A-C: Generative fields learned from the spectrograms of the natural sound data. A-B: The vertical axis of the fields are gammatone frequencies with lowest frequency band at the bottom and the horizontal axis spans over 160 ms from left to right. Each generative field is displayed as a 32 × 15 matrix. Fields in panels A-B were randomly selected. C: Every 5^th of the 500 most-frequently used fields is shown (ordered w.r.t. their marginal posterior probability from left to right and top to bottom). In total H = 1000 fields were learned. D: STRF estimates corresponding to the generative fields shown in panel C. A larger number of most-frequently employed fields can be found in the supplement, S1 Fig.

Fig 3. Example receptive fields from the model (left), and similar receptive fields as recorded in ferret A1 (right).
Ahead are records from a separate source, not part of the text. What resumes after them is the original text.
/-- Settles O38: `step_eos`, with the outcome of each phase. -/
theorem endOfStreamEndsDecode : Obligations.EndOfStreamEndsDecode := by
  unfold Obligations.EndOfStreamEndsDecode
  intro s q rest he hq
  refine ⟨fun hp => ?beforeMarker, fun hp => ?inFrame⟩
  case beforeMarker =>
    have hkind : eosKind s.phase = .streamUnavailable := by rcases hp with hp | hp | hp <;> rw [hp] <;> rfl
    rw [step_eos he (Hunting.ne_idle hp) hq, hkind]
  case inFrame =>
    have hkind : eosKind s.phase = .malformedSequence := by rcases hp with hp | hp | hp | hp <;> rw [hp] <;> rfl
    have hbusy : s.phase ≠ .idle := by rcases hp with hp | hp | hp | hp <;> simp [hp]
    rw [step_eos he hbusy hq, hkind]

/-! ## The marker hunt over a byte stream (R174) -/

/-- The bytes of a marker that a phase of the hunt has seen. -/
def markerSeen : Phase → List Byte
  | .gotS => [0x24]
  | .gotM => [0x24, 0x4D]
  | _ => []

/-- The decoder forgets no byte that may begin a marker: what it has seen after `b` is the end of what it had, and `b`. -/
theorem markerSeen_nextHuntPhase_suffix (p : Phase) (b : Byte) :
    markerSeen (nextHuntPhase p b) <:+ markerSeen p ++ [b] := by
  have hrestart (l : List Byte) : markerSeen (if b = 0x24 then .gotS else .hunt) <:+ l ++ [b] := by
    split
    · subst b
      exact List.suffix_append l _
    · exact List.nil_suffix
  cases p with
  | gotS =>
    rw [nextHuntPhase]
    split
    · subst b
      exact List.suffix_rfl
    · exact hrestart _
  | _ => exact hrestart _

theorem noMarker_of_suffix {a : AcceptMode} {l l' : List Byte} (h : Claim.NoMarker a l') (hl : l <:+ l') :
    Claim.NoMarker a l := by
  obtain ⟨w, rfl⟩ := hl
  intro u x v hu
  exact h (w ++ u) x v (by simp [hu])

/-- A marker in the bytes before an accepted marker would be an earlier one. -/
theorem noMarker_of_noEarlierMarker {a : AcceptMode} {u m : List Byte} (hm : m ≠ [])
    (h : Claim.NoEarlierMarker a (u ++ m)) : Claim.NoMarker a u := by
  intro w x v hu hx
  have hv : v ++ m = [] := h w x (v ++ m) (by rw [hu, List.append_assoc]) hx
  exact hm (List.append_eq_nil_iff.1 hv).2

/-- While the bytes seen and the bytes to come hold no accepted marker, the hunt goes on and only PHASE moves. -/
theorem run_hunting (bs : List Byte) : ∀ (s : State) (q : List RxItem) (rest : List Event), Hunting s.phase →
    Claim.NoMarker s.cfgAccept (markerSeen s.phase ++ bs) → s.rxq = bs.map .byte ++ q →
    s.events = List.replicate bs.length .decoder ++ rest →
    ∃ p, Hunting p ∧ Claim.RunsTo bs.length s { s with events := rest, rxq := q, phase := p } := by
  induction bs with
  | nil =>
    intro s q rest hp _ hq he
    obtain rfl : s.rxq = q := hq
    obtain rfl : s.events = rest := he
    exact ⟨s.phase, hp, run_zero s⟩
  | cons b bs ih =>
    intro s q rest hp hno hq he
    have hb : s.phase = .gotM → ¬ Claim.Admits s.cfgAccept b := fun hgot => hno [] b bs (by rw [hgot]; rfl)
    have hstep := step_hunting (b := b) he hq hp hb
    have hsuffix : markerSeen (nextHuntPhase s.phase b) ++ bs <:+ markerSeen s.phase ++ b :: bs := by
      obtain ⟨w, hw⟩ := markerSeen_nextHuntPhase_suffix s.phase b
      exact ⟨w, by rw [← List.append_assoc, hw, List.append_assoc]; rfl⟩
    obtain ⟨p, hp', hrun⟩ := ih { s with
      events := List.replicate bs.length .decoder ++ rest
      rxq := bs.map .byte ++ q
      phase := nextHuntPhase s.phase b } q rest (hunting_nextHuntPhase _ b) (noMarker_of_suffix hno hsuffix) rfl rfl
    exact ⟨p, hp', (run_succ hstep).trans hrun⟩

/-- `'$'` is no direction byte (R162). -/
theorem not_admits_dollar (a : AcceptMode) : ¬ Claim.Admits a 0x24 := by
  simp [Claim.Admits]

/-- An accepted marker takes the decoder to LEN from every phase of the hunt, whatever it had seen (R163 to R165). -/
theorem run_hunting_marker {s : State} {d : Byte} {q : List RxItem} {rest : List Event} (hp : Hunting s.phase)
    (ha : Claim.Admits s.cfgAccept d) (hq : s.rxq = .byte 0x24 :: .byte 0x4D :: .byte d :: q)
    (he : s.events = .decoder :: .decoder :: .decoder :: rest) :
    Claim.RunsTo 3 s { s with events := rest, rxq := q, decDir := d, phase := .len } := by
  have hdollar : nextHuntPhase s.phase 0x24 = .gotS := by cases s.phase <;> rfl
  have hstep := step_hunting he hq hp fun _ => not_admits_dollar _
  rw [hdollar] at hstep
  exact (run_succ hstep).trans <| (run_succ (step_gotS_M rfl rfl rfl)).trans (run_succ (step_gotM_admitted rfl rfl ha rfl))

/-- Settles O42: the hunt over the bytes before the marker, by what each phase has seen of one; then the marker. -/
theorem huntFindsEarliestMarker : Obligations.HuntFindsEarliestMarker := by
  unfold Obligations.HuntFindsEarliestMarker
  intro s bs q rest hp hq he
  have hseen : markerSeen s.phase = [] := by rw [hp]; rfl
  refine ⟨fun hno => ?noMarker, fun u d hbs ha hfirst => ?marker⟩
  case noMarker =>
    obtain ⟨p, hp', hrun⟩ := run_hunting bs s q rest (.inl hp) (by rwa [hseen]) hq he
    exact ⟨_, hrun, hp', rfl⟩
  case marker =>
    subst hbs
    have hno : Claim.NoMarker s.cfgAccept (markerSeen s.phase ++ u) := by
      rw [hseen]
      exact noMarker_of_noEarlierMarker (by simp) hfirst
    obtain ⟨p, hp', hrun⟩ := run_hunting u s (.byte 0x24 :: .byte 0x4D :: .byte d :: q)
      (.decoder :: .decoder :: .decoder :: rest) (.inl hp) hno (by simp [hq])
      (by rw [he, List.length_append, List.replicate_add, List.append_assoc]; rfl)
    rw [List.length_append]
    exact (run_add u.length 3 hrun).trans (run_hunting_marker hp' ha rfl rfl)

end Sys2Proof.Machine
end

section
/-! PROOF. The message catalog (R200 to R202): the members of K, and what the codec does with a code outside K. -/

namespace Sys2Proof.Machine

/-- Settles O31: the ranges of `inCatalog_eq_true`, and a count over the 256 codes. -/
theorem catalogSetMembers : Obligations.CatalogSetMembers := by
  unfold Obligations.CatalogSetMembers
  refine ⟨fun code => ?members, ?count⟩
  case members =>
    rw [inCatalog_eq_true]
    simp only [List.mem_cons, List.not_mem_nil, or_false]
    omega
  case count => decide

/-- Only codes of K have a minimum number of fields (R202). -/
theorem minFields_eq_zero {code : Byte} (h : inCatalog code = false) : minFields code = 0 := by
  have hnot : ¬ inCatalog code = true := Bool.eq_false_iff.1 h
  rw [inCatalog_eq_true] at hnot
  unfold minFields
  split
  case h_7 => rfl
  -- the other branches are the six codes with a minimum, all between 100 and 121
  all_goals omega

/-- A frame with a code outside K is UNKNOWN (R171, R201). -/
theorem unknownFlag_eq_true {code : Byte} (h : inCatalog code = false) : unknownFlag code = true := by
  rw [unknownFlag, h]
  rfl

/-- A frame with a code outside K is never SHORT, however few fields it has (R171, R202). -/
theorem shortFlag_eq_false {code : Byte} (h : inCatalog code = false) (payload : List Byte) :
    shortFlag code payload = false := by
  rw [shortFlag, minFields_eq_zero h]
  exact decide_eq_false (Nat.not_lt_zero _)

/-- Settles O37: the commit of phase CHK and the frame of ENCODE are the same for every code; outside K the flags of the
commit are UNKNOWN and not SHORT. -/
theorem unknownCodesCommitRaw : Obligations.UnknownCodesCommitRaw := by
  unfold Obligations.UnknownCodesCommitRaw
  refine ⟨fun s q rest he hp hq hcode => ?commit, fun code n s _ hidle hn => ?encode⟩
  case commit =>
    exact ⟨_, (step_chk he hq hp).trans (if_pos rfl), unknownFlag_eq_true hcode, shortFlag_eq_false hcode _, rfl, rfl,
      s.committedFields_decPayload⟩
  case encode =>
    refine ⟨_, exec_encode_queues hidle code hn, rfl, ?_⟩
    rw [← directionByte_eq_ite]
    rfl

end Sys2Proof.Machine
end

section
/-! PROOF. Session control and result commands (R261 to R269): the words of each command, legal and illegal, and what the
command changes on a busy and on an idle block. -/

namespace Sys2Proof

/-! ## Operands that make a word illegal (R121) -/

/-- RFIELD's words with IDX = 127 are illegal (R121 (c), R267). -/
theorem rfieldIndex127Faults {w : Word} (hop : w.toNat % 16 = 8) (hidx : w.toNat / 256 % 128 = 127) :
    Claim.OnlyFaults w :=
  (illegalWordsOnlySetTheFault w).2 (.inr (.inr (.inl ⟨.inr hop, hidx⟩)))

/-- SETCFG's words with ACCEPT = 3 are illegal (R121 (d), R266). -/
theorem setcfgAccept3Faults {w : Word} (hop : w.toNat % 16 = 6) (haccept : w.toNat / 256 % 4 = 3) :
    Claim.OnlyFaults w :=
  (illegalWordsOnlySetTheFault w).2 (.inr (.inr (.inr ⟨hop, haccept⟩)))

end Sys2Proof

namespace Sys2Proof.Machine

/-! ## The registers of STATUS and INFO as numbers (R50, R51) -/

/-- PHASE's bits are its number (R32). -/
theorem phaseBits_toNat (p : Phase) : (phaseBits p).toNat = Claim.phaseNumber p := by cases p <;> rfl

/-- ERR's bits are its number (R300). -/
theorem errBits_toNat (k : ErrKind) : (errBits k).toNat = Claim.errNumber k := by cases k <;> rfl

/-- CFG.ACCEPT's bits are its number (R46). -/
theorem acceptBits_toNat (a : AcceptMode) : (acceptBits a).toNat = Claim.acceptNumber a := by cases a <;> rfl

/-- CFG.ENCDIR's bit is its number (R47). -/
theorem directionBit_toNat (d : Direction) : (directionBit d).toNat = Claim.encdirNumber d := by cases d <;> rfl

/-- An empty queue by the test of R50's RXQ_EMPTY and TXQ_EMPTY. -/
theorem isEmpty_eq_decide {α : Type} [DecidableEq α] (q : List α) : q.isEmpty = decide (q = []) := by
  cases q <;> simp

/-- The STATUS word has every field at R50's place, and 0 at the reserved bits. -/
theorem State.statusWord_toNat (s : State) : s.statusWord.toNat = Claim.statusNumber s := by
  simp only [State.statusWord, toNat_append_eq, toNat_ofBool_eq, directionBit_toNat, acceptBits_toNat, phaseBits_toNat,
    errBits_toNat, State.busy, isEmpty_eq_decide, BitVec.toNat_ofNat, Claim.statusNumber]
  omega

/-- The INFO word has RX_TAIL, RX_DIR, RX_LEN and RX_CODE from the top byte down (R51). -/
theorem State.infoWord_toNat (s : State) : s.infoWord.toNat =
    s.rxTail.toNat * 2 ^ 24 + s.rxDir.toNat * 2 ^ 16 + s.rxLen.toNat * 2 ^ 8 + s.rxCode.toNat := by
  simp only [State.infoWord, toNat_append_eq]
  omega

/-! ## SETCFG and RFIELD (R266, R267) -/

/-- The CS word by shifts (R111). -/
theorem wordCS_eq (a : AcceptMode) (d : Direction) :
    (BitVec.ofNat 32 (Claim.encdirNumber d) <<< 10 ||| BitVec.ofNat 32 (Claim.acceptNumber a) <<< 8 ||| 0x6 : Word) =
      wordCS (acceptBits a) d := by
  cases a <;> cases d <;> rfl

/-- The operand of a mode names that mode (R46). -/
theorem acceptOfBits_acceptBits (a : AcceptMode) : acceptOfBits (acceptBits a) = some a := by cases a <;> rfl

/-- SETCFG with the operand of a mode needs an idle block and sets both fields (R266). -/
theorem exec_setcfg_mode (a : AcceptMode) (d : Direction) (s : State) :
    exec (.setcfg (acceptBits a) d) s = s.whenIdle (.next (s.setConfig a d)) := by
  change execSetcfg (acceptBits a) d s = _
  rw [execSetcfg, acceptOfBits_acceptBits]

/-- RFIELD at an index that exists (R267). -/
theorem exec_rfield {idx : BitVec 7} (h : idx.toNat < 127) (s : State) :
    exec (.rfield idx) s = .next (s.respond (s.rxFields[idx.toNat].setWidth 32)) := dif_pos h

/-- Settles O19: the word is format CS's, and `exec` by BUSY. -/
theorem setcfgWritesConfiguration : Obligations.SetcfgWritesConfiguration := by
  unfold Obligations.SetcfgWritesConfiguration
  refine ⟨reservedBitsFault 6, fun w hop haccept => setcfgAccept3Faults hop haccept, fun a d s => ?_⟩
  obtain ⟨hbits, hok⟩ := acceptBits_eq a
  rw [wordCS_eq, ← hbits, exec_setcfg_mode]
  exact ⟨decodeCommand_wordCS hok d, fun hbusy => State.whenIdle_busy hbusy _, fun hidle => State.whenIdle_idle hidle _⟩

/-- Settles O21: the word is format CR's, and widening a field keeps its value. -/
theorem rfieldReturnsCommittedEntry : Obligations.RfieldReturnsCommittedEntry := by
  unfold Obligations.RfieldReturnsCommittedEntry
  refine ⟨reservedBitsFault 8, fun w hop hidx => rfieldIndex127Faults hop hidx, fun idx s hlt => ?_⟩
  have hok : fieldIndexOk idx = true := decide_eq_true hlt
  exact ⟨by rw [wordCR_eq, decodeCommand_wordCR hok], _, exec_rfield hlt s, BitVec.toNat_setWidth_of_le (by decide)⟩

/-! ## The status words (R268, R269) -/

/-- Settles O22, from the places of the fields in the STATUS word. -/
theorem rstatusReturnsStatus : Obligations.RstatusReturnsStatus := by
  unfold Obligations.RstatusReturnsStatus
  exact ⟨rfl, reservedBitsFault 9, rfl, fun s => ⟨s.statusWord, rfl, s.statusWord_toNat⟩⟩

/-- Settles O23, from the places of the registers in the INFO word. -/
theorem rinfoReturnsHeader : Obligations.RinfoReturnsHeader := by
  unfold Obligations.RinfoReturnsHeader
  exact ⟨rfl, reservedBitsFault 10, rfl, fun s => ⟨s.infoWord, rfl, s.infoWord_toNat⟩⟩

/-! ## Session control (R261 to R264) -/

/-- Settles O12: RESET leaves the reset state with the schedule of the state it ran on. -/
theorem resetCommandResets : Obligations.ResetCommandResets := by
  unfold Obligations.ResetCommandResets
  exact ⟨rfl, fun s => ⟨s.resetState, rfl, rfl⟩, rfl, reservedBitsFault 5⟩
The times axis is the x-axis and is from -160 to 0 ms (left) and respectively -125 to 0 ms (right). The frequency axis is the y-axis and is from 1000-22050 Hz (left) and respectively 381-35618 Hz (right), in both cases with lowest frequency at the bottom.

Fig 4

A: Histogram of best spectral and temporal modulation frequencies for 241 experimentally recorded STRFs (left) and 241 model receptive fields for the MCA and BSC model (middle and right, respectively). 3/244 recorded STRFs were excluded (see Methods) as they had an L2 norm of zero. Yellow—high density, blue—low density. Histograms are scaled individually to fill the color scale (max is 104 fields for the experimental data, 67 fields for the MCA Model, and 46 fields for the BSC Model). B: Histogram shown for a wider range of scales and computed with a bin size of 8 instead of 12 Hz (as used in A). Histograms are scaled individually to fill the color scale (max is 78 fields for the experimental data, 36 fields for the MCA Model, and 35 fields for the BSC Model). C: For the histograms in B a dissimilarity measurement between data and MCA as well as between data and BSC was performed using χ² statistics as described in [44].

Fig 5

A: Distribution over neurons of temporal tuning widths of excitatory fields of the real (pink) and MCA model (grey) neurons. B: Distribution of temporal tuning widths of inhibitory fields. C: Distribution of frequency tuning widths of excitatory fields. D: Distribution of frequency tuning widths of inhibitory fields. For an illustration on how the tuning widths are computed see Supplementary S4 Fig.

Fig 6. Illustration of the emergence of inhibitory subfields.

A: Feedforward mapping from an input $\overrightarrow{y}$ to two neural units s₁ and s₂. The mapping is defined by two receptive fields with only positive entries. In this case, any strong activation of unit s₂ does not negatively effect unit s₁. For overlapping positive subfields, a stronger activation of s₂ will even result in a stronger activation of s₁ as well. B: Activations of neural units s₁ and s₂ according to a statistical model with non-negative generative fields (GFs). Both units compete to explain a presented input $\overrightarrow{y}$. A high probability for s₂ decreases the probability of s₁ and vica versa. This effect is known as “explaining away”, and it depends on the assumed model including the model for the combination of primitives, noise model, and prior. C: Illustration of an optimal feedforward mapping to approximate neural responses according to the statistical model in B. The stronger mutual suppression caused by explaining away is approximated by the introduction of inhibitory subfields. If the input is, e.g., now made stronger or less diffuse, then unit s₂ can increase while unit s₁ can simultaneously decrease, which is in accordance with probabilistic inference for a statistical model. D: Example of STRFs estimated from artificial data. The top row shows non-negative GFs. If the corresponding STRFs are now estimated using Eq 10, then negative subfields emerge (bottom row). For fields which do compete little with other fields (e.g., field three) the effect is the weakest. The strongest effects are observed for fields with large overlap (e.g. fields four and six). In general, explaining away effects increase with overcompleteness, i.e., with the number of GFs compared to input size. Color scales for all subfigures as in Fig 2A.